/-- The fetch causes and the illegal encodings (R84, R86, R102). -/
def Obligations.ExceptionsAndFetchCauses : Prop :=
  ExceptionEntry ∧
  ∀ (t : Fin 128) (d a b : Fin 64) (w0 w1 : BitVec 32) (s : State),
    (ready t s = true → (s.core t).dsp.active = false →
      ((s.core t).pc.toNat % 4 ≠ 0 →
        exec (.add t d a b) s = .next (takeException t 0x01 (s.core t).pc.toNat s) ∧
        exec (.brk t) s = .next (takeException t 0x01 (s.core t).pc.toNat s)) ∧
      ((s.core t).pc.toNat % 4 = 0 → (match spaceOf (s.core t).pc.toNat with
          | .unified _ => False
          | .tile u _ => u ≠ t.val
          | .hamlet h _ => h ≠ t.val / 16
          | _ => True) →
        exec (.add t d a b) s = .next (takeException t 0x02 (s.core t).pc.toNat s) ∧
        exec (.brk t) s = .next (takeException t 0x02 (s.core t).pc.toNat s))) ∧
    (Runs t s → legalParcel w0 w1 = false → exec (.illegalOpcode t w0 w1) s = .next (takeException t 0x03 0 s)) ∧
    (∀ pc : Nat, pc = (s.core t).pc.toNat → ready t s = true → (s.core t).dsp.active = false → pc % 4 = 0 →
      fetchHeld t pc s = true → (s.tile t).icache.contains (pc / 64) = false → tierGate (whoTile s t) pc 4 s = none →
      heldOver (pc / 64 * 64) 64 s = false →
      (badWords (pc / 64 * 64) 64 s = [] → ∃ u, exec (.add t d a b) s = .next u ∧
        u.core t = (let c := (s.core t).setG d ((s.core t).gr a + (s.core t).gr b); { c with pc := c.pc + 4 }) ∧
        (u.tile t).icache.contains (pc / 64) = true ∧ (u.tile t).icache.length ≤ max 1024 (s.tile t).icache.length ∧
        (∀ l ∈ (u.tile t).icache, l = pc / 64 ∨ l ∈ (s.tile t).icache) ∧ u.mem = s.mem) ∧
      (badWords pc 4 s ≠ [] → (s.core t).modeM = false → ∃ u, exec (.add t d a b) s = .next u ∧
        (u.core t).ecause = 0x09 ∧ (u.core t).eaddr = BitVec.ofNat 64 pc ∧ (u.core t).epc = BitVec.ofNat 64 pc ∧
        (u.core t).modeM = true ∧ (∀ r, (u.core t).gr r = (s.core t).gr r) ∧ u.mem = s.mem)) ∧
    (legalParcel w0 w1 = true → exec (.illegalOpcode t w0 w1) s = .next s) ∧
    legalParcel 0 0 = false ∧
    (ready t s = false → exec (.add t d a b) s = .next s ∧ exec (.brk t) s = .next s)

/-- The hardware loop (R123 to R125), with ADD as the instruction of the body. -/
def Obligations.HardwareLoopRunsItsBody : Prop :=
  ∀ (t : Fin 128) (d a b : Fin 64) (len : BitVec 6) (s : State),
    let c := s.core t
    let count := (c.gr a).toNat % 2 ^ 32
    (Runs t s → exec (.dloop t a len) s = .next (s.modTile t fun x => { x with
      loopFill := []
      core := if count = 0 then { x.core with pc := x.core.pc + 4 * BitVec.ofNat 52 (len.toNat + 2) }
        else { x.core with
          pc := x.core.pc + 4
          dsp := { x.core.dsp with
            loopcnt := BitVec.ofNat 64 count
            loopst := BitVec.ofNat 64 (2 ^ 63 + 2 ^ 57 * len.toNat + (x.core.pc + 4).toNat) } } })) ∧
    (ready t s = true → ((s.tile t).loopFill.contains c.pc.toNat = true ∨ Cached t c.pc.toNat s) → c.inBody = true →
      (∃ u, exec (.add t d a b) s = .next u ∧
        let w := c.setG d (c.gr a + c.gr b)
        let next := (c.pc + 4).toNat
        let last := decide (next = c.dsp.first + 4 * c.dsp.len)
        u.core t = (if last && decide (1 < c.dsp.loopcnt.toNat) then
              { w with pc := BitVec.ofNat 52 c.dsp.first, dsp := { c.dsp with loopcnt := c.dsp.loopcnt - 1 } }
            else if last then { w with pc := c.pc + 4, dsp := { c.dsp with loopcnt := 0 } }
            else { w with pc := c.pc + 4 }) ∧
        u.mem = s.mem ∧ u.regs = s.regs) ∧
      exec (.brk t) s = .next (takeException t 0x03 0 s)) ∧
    (c.dsp.active = true → c.dsp.loopcnt = 0 → exec (.loopEnd t) s =
      .next (s.modCore t fun c => { c with dsp := { c.dsp with loopst := clearBit c.dsp.loopst 63 } })) ∧
    ((c.dsp.active = false ∨ c.dsp.loopcnt ≠ 0) → exec (.loopEnd t) s = .next s)

/-- The status registers (R79, R80). -/
def Obligations.StatusRegisterMoves : Prop :=
  ∀ (t : Fin 128) (d : Fin 64) (s : State), Runs t s →
    let c := s.core t
    let r (v : Word) : Ans := .next (s.modCore t fun c => { c.setG d v with pc := c.pc + 4 })
    let w (f : CoreRegs → CoreRegs) : Ans := .next (s.modCore t fun c => { f c with pc := c.pc + 4 })
    let m := c.modeM
    let priv : Ans := .next (takeException t 0x04 0 s)
    let ill : Ans := .next (takeException t 0x03 0 s)
    let x := c.gr d
    exec (.mfs t d 0x000) s = r c.tstat ∧
    c.tstat.toNat = c.tagErr.toNat * 2 ^ 40 + c.tagBusy.toNat * 2 ^ 32 + c.part.toNat * 2 ^ 16 +
      (if c.pm then 2 ^ 8 else 0) + (if c.modeM then 1 else 0) ∧
    exec (.mfs t d 0x008) s = r (c.tevt.setWidth 64) ∧ exec (.mfs t d 0x009) s = r (BitVec.ofNat 64 t) ∧
    exec (.mfs t d 0x00A) s = r (c.kentry.setWidth 64) ∧ exec (.mfs t d 0x00B) s = r c.ltime ∧
    exec (.mfs t d 0x00C) s = r (s.reg .TILE_EPOCH t) ∧
    exec (.mfs t d 0x00D) s = .next { s.modCore t fun c => { c.setG d (Config.freeWord s.free) with pc := c.pc + 4 } with
      free := s.free + 1 } ∧
    exec (.mfs t d 0x001) s = (if m then r c.epc else priv) ∧
    exec (.mfs t d 0x002) s = (if m then r (c.ecause.setWidth 64) else priv) ∧
    exec (.mfs t d 0x003) s = (if m then r c.eaddr else priv) ∧
    exec (.mfs t d 0x004) s = (if m then r (s.reg .TILE_MVEC t) else priv) ∧
    exec (.mfs t d 0x005) s = (if m then r c.mscratch else priv) ∧
    exec (.mts t d 0x000) s = w (fun c => { c with
      tagErr := c.tagErr &&& ~~~ (x >>> 40).setWidth 8, pm := if m then x.getLsbD 8 else c.pm }) ∧
    exec (.mts t d 0x008) s = w (fun c => { c with tevt := x.setWidth 32 }) ∧
    exec (.mts t d 0x001) s = (if m then w (fun c => { c with epc := x }) else priv) ∧
    exec (.mts t d 0x002) s = (if m then w (fun c => { c with ecause := x.setWidth 8 }) else priv) ∧
    exec (.mts t d 0x003) s = (if m then w (fun c => { c with eaddr := x }) else priv) ∧
    exec (.mts t d 0x005) s = (if m then w (fun c => { c with mscratch := x }) else priv) ∧
    (∀ i : BitVec 14, (i.toNat = 6 ∨ i.toNat = 7 ∨ 0x00E ≤ i.toNat) →
      exec (.mfs t d i) s = ill ∧ exec (.mts t d i) s = ill) ∧
    (∀ i : BitVec 14, (i.toNat = 4 ∧ m = true ∨ 0x009 ≤ i.toNat ∧ i.toNat ≤ 0x00D) → exec (.mts t d i) s = ill)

————

▶ Exercise details
From the listing above, the lines starting with the one that has "(∀ pc : Nat, pc" and running through the one that has "u.core t = (if" should be copied exactly, ends included.

▶ Written answer
    (∀ pc : Nat, pc = (s.core t).pc.toNat → ready t s = true → (s.core t).dsp.active = false → pc % 4 = 0 →
      fetchHeld t pc s = true → (s.tile t).icache.contains (pc / 64) = false → tierGate (whoTile s t) pc 4 s = none →
      heldOver (pc / 64 * 64) 64 s = false →
      (badWords (pc / 64 * 64) 64 s = [] → ∃ u, exec (.add t d a b) s = .next u ∧
        u.core t = (let c := (s.core t).setG d ((s.core t).gr a + (s.core t).gr b); { c with pc := c.pc + 4 }) ∧
        (u.tile t).icache.contains (pc / 64) = true ∧ (u.tile t).icache.length ≤ max 1024 (s.tile t).icache.length ∧
        (∀ l ∈ (u.tile t).icache, l = pc / 64 ∨ l ∈ (s.tile t).icache) ∧ u.mem = s.mem) ∧
      (badWords pc 4 s ≠ [] → (s.core t).modeM = false → ∃ u, exec (.add t d a b) s = .next u ∧
        (u.core t).ecause = 0x09 ∧ (u.core t).eaddr = BitVec.ofNat 64 pc ∧ (u.core t).epc = BitVec.ofNat 64 pc ∧
        (u.core t).modeM = true ∧ (∀ r, (u.core t).gr r = (s.core t).gr r) ∧ u.mem = s.mem)) ∧
    (legalParcel w0 w1 = true → exec (.illegalOpcode t w0 w1) s = .next s) ∧
    legalParcel 0 0 = false ∧
    (ready t s = false → exec (.add t d a b) s = .next s ∧ exec (.brk t) s = .next s)

/-- The hardware loop (R123 to R125), with ADD as the instruction of the body. -/
def Obligations.HardwareLoopRunsItsBody : Prop :=
  ∀ (t : Fin 128) (d a b : Fin 64) (len : BitVec 6) (s : State),
    let c := s.core t
    let count := (c.gr a).toNat % 2 ^ 32
    (Runs t s → exec (.dloop t a len) s = .next (s.modTile t fun x => { x with
      loopFill := []
      core := if count = 0 then { x.core with pc := x.core.pc + 4 * BitVec.ofNat 52 (len.toNat + 2) }
        else { x.core with
          pc := x.core.pc + 4
          dsp := { x.core.dsp with
            loopcnt := BitVec.ofNat 64 count
            loopst := BitVec.ofNat 64 (2 ^ 63 + 2 ^ 57 * len.toNat + (x.core.pc + 4).toNat) } } })) ∧
    (ready t s = true → ((s.tile t).loopFill.contains c.pc.toNat = true ∨ Cached t c.pc.toNat s) → c.inBody = true →
      (∃ u, exec (.add t d a b) s = .next u ∧
        let w := c.setG d (c.gr a + c.gr b)
        let next := (c.pc + 4).toNat
        let last := decide (next = c.dsp.first + 4 * c.dsp.len)
        u.core t = (if last && decide (1 < c.dsp.loopcnt.toNat) then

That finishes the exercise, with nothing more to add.